(Beginning of Data in this exercise)
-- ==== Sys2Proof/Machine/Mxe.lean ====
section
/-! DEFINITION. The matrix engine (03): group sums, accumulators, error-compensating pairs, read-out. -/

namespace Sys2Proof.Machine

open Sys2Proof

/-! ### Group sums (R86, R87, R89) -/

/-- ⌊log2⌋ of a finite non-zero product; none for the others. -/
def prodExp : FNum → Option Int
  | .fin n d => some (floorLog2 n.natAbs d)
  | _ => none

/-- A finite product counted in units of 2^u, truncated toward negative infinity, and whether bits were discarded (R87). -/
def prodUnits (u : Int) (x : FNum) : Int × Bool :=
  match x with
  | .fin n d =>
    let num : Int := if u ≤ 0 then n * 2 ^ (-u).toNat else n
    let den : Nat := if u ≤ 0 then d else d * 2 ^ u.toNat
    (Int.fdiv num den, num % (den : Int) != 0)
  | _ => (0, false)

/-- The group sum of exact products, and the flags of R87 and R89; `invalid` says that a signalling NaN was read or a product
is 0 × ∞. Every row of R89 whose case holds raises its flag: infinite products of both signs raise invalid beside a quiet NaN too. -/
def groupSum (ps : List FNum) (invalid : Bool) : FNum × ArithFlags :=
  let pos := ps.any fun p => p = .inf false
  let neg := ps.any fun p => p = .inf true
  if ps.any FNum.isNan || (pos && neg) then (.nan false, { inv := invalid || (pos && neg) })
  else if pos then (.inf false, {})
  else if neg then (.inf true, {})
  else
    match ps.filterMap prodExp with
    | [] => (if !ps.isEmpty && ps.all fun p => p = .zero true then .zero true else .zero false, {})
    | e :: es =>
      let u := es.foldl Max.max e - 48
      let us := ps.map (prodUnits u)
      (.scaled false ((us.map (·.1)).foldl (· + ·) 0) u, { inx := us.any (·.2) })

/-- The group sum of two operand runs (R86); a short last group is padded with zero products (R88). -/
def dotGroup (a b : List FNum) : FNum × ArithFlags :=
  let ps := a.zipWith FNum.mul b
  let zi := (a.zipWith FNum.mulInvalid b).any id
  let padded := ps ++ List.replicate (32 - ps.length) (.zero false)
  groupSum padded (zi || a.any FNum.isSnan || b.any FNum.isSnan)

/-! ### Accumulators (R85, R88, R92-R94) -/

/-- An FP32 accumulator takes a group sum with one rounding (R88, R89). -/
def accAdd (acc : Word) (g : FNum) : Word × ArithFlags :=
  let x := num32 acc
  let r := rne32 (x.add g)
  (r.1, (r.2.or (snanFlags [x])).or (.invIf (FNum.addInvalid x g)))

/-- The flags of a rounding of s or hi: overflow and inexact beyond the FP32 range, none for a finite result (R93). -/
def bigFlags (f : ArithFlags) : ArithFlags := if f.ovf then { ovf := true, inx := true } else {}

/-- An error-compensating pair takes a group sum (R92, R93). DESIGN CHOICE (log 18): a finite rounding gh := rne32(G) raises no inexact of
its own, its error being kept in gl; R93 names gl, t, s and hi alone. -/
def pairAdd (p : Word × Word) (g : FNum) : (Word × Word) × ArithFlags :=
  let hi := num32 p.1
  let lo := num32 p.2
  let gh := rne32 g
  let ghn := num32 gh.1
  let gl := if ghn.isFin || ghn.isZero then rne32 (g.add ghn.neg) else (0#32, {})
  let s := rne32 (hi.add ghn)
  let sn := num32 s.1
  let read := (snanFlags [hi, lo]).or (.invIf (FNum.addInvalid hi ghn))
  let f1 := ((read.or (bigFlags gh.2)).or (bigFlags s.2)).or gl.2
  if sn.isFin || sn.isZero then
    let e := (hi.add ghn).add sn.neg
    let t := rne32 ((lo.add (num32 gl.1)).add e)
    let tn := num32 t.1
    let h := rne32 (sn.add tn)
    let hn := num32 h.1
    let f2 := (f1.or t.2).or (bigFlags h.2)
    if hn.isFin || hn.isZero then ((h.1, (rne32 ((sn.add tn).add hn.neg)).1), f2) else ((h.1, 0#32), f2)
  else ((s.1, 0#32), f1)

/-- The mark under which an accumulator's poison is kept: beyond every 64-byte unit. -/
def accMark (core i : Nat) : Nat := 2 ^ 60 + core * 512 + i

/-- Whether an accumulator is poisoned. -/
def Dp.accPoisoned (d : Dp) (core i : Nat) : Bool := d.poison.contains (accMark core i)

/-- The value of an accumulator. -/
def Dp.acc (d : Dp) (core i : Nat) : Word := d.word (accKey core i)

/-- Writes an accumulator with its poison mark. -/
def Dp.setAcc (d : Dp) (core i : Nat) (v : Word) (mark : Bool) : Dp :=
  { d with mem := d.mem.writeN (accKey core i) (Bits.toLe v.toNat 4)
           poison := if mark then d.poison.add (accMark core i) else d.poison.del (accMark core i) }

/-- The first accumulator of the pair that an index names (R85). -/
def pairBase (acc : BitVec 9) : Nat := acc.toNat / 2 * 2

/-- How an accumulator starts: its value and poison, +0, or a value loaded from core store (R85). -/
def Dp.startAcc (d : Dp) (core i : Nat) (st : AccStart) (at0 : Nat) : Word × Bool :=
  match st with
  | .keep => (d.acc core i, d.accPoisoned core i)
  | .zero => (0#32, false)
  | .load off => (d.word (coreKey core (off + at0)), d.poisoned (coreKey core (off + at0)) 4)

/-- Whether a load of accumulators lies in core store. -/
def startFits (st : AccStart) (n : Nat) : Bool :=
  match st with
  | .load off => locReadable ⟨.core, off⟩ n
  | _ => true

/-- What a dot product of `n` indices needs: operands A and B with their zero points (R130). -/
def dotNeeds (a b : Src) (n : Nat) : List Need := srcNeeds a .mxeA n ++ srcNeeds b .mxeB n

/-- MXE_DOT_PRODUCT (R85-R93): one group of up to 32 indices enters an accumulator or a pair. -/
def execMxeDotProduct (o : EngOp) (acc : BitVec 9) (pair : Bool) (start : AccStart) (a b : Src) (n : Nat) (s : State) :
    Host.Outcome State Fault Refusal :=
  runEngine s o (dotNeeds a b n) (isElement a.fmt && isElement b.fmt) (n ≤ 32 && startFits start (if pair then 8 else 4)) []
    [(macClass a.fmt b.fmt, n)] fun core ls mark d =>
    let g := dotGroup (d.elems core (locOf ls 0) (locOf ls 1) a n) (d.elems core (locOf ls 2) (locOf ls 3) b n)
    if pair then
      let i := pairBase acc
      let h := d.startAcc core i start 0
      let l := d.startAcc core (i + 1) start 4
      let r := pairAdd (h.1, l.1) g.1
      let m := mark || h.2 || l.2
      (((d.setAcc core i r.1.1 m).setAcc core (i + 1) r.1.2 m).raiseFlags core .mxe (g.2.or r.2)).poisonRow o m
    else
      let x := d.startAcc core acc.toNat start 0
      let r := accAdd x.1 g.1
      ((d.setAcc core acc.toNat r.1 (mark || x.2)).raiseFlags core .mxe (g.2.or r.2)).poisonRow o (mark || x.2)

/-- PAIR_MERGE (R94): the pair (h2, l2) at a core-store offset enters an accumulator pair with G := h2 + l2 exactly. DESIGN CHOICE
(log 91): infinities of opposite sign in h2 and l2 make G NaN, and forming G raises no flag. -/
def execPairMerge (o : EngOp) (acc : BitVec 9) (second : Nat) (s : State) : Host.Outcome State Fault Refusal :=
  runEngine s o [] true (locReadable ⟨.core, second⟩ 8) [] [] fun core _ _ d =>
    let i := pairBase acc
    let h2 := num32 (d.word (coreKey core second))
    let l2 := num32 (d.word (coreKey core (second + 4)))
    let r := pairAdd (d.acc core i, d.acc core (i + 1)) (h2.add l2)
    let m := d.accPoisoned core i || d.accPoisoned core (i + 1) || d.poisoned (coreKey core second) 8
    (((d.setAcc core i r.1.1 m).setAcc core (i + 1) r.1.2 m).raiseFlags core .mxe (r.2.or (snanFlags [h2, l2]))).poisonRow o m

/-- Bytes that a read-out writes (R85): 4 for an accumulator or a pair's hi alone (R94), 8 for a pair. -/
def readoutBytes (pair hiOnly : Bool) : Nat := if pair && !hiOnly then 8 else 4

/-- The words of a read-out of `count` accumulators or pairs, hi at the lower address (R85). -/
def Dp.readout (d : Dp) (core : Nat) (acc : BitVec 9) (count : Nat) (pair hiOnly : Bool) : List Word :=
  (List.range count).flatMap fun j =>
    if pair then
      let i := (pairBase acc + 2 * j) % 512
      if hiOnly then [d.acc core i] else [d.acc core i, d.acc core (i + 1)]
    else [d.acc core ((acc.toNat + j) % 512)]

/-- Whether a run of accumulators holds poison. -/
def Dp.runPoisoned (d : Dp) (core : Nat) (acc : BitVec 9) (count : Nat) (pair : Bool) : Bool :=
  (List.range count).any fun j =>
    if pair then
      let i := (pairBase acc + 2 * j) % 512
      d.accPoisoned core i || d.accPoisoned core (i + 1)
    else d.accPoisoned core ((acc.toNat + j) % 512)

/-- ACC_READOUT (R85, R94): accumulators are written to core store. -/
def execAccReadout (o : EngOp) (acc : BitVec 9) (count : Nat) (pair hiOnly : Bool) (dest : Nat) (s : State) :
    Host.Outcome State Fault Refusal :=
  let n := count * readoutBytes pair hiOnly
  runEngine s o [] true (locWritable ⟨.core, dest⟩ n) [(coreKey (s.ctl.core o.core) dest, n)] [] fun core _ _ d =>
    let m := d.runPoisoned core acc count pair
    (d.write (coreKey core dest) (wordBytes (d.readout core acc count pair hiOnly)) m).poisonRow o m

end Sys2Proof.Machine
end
(End of Data in this exercise)
(Beginning of Data in this exercise)
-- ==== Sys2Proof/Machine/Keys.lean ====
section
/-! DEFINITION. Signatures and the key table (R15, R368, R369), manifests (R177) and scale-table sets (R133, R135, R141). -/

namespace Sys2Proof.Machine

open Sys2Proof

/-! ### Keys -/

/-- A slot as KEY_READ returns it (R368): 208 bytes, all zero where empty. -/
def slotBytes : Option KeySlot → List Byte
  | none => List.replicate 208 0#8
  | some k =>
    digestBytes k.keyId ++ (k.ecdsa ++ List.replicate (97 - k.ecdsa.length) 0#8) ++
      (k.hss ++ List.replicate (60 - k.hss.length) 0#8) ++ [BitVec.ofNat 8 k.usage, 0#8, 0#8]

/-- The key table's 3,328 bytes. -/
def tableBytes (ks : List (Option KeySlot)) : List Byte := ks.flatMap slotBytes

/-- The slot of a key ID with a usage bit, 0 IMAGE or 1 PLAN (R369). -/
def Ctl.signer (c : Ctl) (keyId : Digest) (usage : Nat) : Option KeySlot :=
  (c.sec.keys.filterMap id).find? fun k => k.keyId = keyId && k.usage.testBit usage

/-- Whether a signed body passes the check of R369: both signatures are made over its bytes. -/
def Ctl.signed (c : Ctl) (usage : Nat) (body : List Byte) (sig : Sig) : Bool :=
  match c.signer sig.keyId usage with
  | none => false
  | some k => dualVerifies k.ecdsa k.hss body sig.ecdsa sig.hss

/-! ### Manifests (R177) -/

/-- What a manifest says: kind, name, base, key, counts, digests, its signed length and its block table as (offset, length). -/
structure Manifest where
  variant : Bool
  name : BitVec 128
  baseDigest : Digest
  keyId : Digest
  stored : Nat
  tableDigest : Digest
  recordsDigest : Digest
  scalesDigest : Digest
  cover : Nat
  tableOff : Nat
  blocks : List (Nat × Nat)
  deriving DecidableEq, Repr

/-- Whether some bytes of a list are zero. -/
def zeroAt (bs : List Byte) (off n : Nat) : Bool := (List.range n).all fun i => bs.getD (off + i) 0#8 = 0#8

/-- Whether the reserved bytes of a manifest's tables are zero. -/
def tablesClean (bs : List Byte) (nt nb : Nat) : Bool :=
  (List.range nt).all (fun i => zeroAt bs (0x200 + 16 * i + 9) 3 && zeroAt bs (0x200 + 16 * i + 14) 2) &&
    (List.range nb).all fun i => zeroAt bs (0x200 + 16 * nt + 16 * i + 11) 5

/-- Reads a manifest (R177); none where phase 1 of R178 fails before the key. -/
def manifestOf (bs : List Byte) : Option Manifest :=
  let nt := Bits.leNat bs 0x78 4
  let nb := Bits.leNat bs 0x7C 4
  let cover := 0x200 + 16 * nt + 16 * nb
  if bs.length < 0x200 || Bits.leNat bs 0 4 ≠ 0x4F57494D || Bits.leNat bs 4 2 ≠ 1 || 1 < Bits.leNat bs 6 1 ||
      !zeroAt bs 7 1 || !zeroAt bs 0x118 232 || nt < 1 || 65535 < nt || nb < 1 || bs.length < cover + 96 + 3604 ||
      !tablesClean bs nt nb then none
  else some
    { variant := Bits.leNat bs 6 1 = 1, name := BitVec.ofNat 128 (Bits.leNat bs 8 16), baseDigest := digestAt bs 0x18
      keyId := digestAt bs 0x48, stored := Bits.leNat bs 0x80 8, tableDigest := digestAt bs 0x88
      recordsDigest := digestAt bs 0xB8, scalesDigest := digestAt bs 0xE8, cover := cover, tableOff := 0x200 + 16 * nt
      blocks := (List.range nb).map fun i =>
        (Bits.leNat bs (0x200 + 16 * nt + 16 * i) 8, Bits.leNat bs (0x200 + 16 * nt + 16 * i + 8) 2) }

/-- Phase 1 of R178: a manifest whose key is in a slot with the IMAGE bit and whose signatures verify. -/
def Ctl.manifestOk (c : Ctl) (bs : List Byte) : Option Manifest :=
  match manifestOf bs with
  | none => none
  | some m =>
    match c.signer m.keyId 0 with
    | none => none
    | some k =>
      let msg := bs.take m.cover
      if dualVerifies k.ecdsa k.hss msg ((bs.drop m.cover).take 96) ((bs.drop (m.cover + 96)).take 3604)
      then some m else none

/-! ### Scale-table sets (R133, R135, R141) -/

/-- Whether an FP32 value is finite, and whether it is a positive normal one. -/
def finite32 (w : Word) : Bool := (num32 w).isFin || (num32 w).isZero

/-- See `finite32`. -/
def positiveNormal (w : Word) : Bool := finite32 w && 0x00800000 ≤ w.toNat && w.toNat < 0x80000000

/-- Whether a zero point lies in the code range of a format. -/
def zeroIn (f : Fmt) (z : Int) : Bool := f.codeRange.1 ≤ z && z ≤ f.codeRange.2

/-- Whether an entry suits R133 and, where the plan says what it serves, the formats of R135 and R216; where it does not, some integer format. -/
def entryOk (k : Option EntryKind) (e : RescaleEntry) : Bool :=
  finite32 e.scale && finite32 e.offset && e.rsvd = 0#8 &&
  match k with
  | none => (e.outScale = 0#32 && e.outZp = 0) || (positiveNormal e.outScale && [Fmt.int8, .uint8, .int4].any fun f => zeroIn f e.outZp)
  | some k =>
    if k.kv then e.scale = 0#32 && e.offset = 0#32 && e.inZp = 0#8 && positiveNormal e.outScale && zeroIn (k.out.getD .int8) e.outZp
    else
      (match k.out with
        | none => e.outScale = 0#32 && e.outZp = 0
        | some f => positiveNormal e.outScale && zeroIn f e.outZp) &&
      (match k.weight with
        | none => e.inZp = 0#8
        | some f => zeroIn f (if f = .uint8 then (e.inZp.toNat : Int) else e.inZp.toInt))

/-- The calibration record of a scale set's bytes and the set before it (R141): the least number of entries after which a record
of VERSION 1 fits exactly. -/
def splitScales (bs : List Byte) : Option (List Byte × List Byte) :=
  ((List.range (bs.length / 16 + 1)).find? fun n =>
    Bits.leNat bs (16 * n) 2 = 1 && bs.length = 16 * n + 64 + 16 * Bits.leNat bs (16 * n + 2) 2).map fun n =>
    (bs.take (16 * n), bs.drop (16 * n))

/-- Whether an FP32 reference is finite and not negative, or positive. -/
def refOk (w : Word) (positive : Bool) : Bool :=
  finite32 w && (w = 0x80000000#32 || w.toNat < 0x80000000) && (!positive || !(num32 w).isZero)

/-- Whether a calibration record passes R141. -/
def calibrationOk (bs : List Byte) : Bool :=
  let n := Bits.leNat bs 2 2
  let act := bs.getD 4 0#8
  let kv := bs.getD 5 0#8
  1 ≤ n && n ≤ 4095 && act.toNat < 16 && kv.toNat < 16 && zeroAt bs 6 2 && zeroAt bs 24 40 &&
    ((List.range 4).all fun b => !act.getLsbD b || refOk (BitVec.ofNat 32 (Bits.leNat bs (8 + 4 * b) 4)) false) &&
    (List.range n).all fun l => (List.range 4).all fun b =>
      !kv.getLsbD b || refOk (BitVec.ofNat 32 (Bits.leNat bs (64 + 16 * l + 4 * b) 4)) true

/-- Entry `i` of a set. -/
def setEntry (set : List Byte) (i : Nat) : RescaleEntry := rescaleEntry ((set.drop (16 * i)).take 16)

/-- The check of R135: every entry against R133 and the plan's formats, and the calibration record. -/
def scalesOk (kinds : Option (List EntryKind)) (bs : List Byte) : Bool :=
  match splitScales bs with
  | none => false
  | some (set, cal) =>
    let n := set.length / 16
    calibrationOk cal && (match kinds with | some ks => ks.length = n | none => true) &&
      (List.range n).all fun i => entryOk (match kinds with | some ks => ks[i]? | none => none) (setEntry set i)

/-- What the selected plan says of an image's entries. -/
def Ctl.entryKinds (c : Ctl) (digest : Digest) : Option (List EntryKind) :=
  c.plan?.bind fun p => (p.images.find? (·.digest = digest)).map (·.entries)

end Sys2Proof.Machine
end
(End of Data in this exercise)
— What is required —
Only the lines above from the one with "-- ==== Sys2Proof/Machine/Mxe.lean" through the one with "let den : Nat" should be duplicated, character for character.

— Exercise result —
-- ==== Sys2Proof/Machine/Mxe.lean ====
section
/-! DEFINITION. The matrix engine (03): group sums, accumulators, error-compensating pairs, read-out. -/

namespace Sys2Proof.Machine

open Sys2Proof

/-! ### Group sums (R86, R87, R89) -/

/-- ⌊log2⌋ of a finite non-zero product; none for the others. -/
def prodExp : FNum → Option Int
  | .fin n d => some (floorLog2 n.natAbs d)
  | _ => none

/-- A finite product counted in units of 2^u, truncated toward negative infinity, and whether bits were discarded (R87). -/
def prodUnits (u : Int) (x : FNum) : Int × Bool :=
  match x with
  | .fin n d =>
    let num : Int := if u ≤ 0 then n * 2 ^ (-u).toNat else n
    let den : Nat := if u ≤ 0 then d else d * 2 ^ u.toNat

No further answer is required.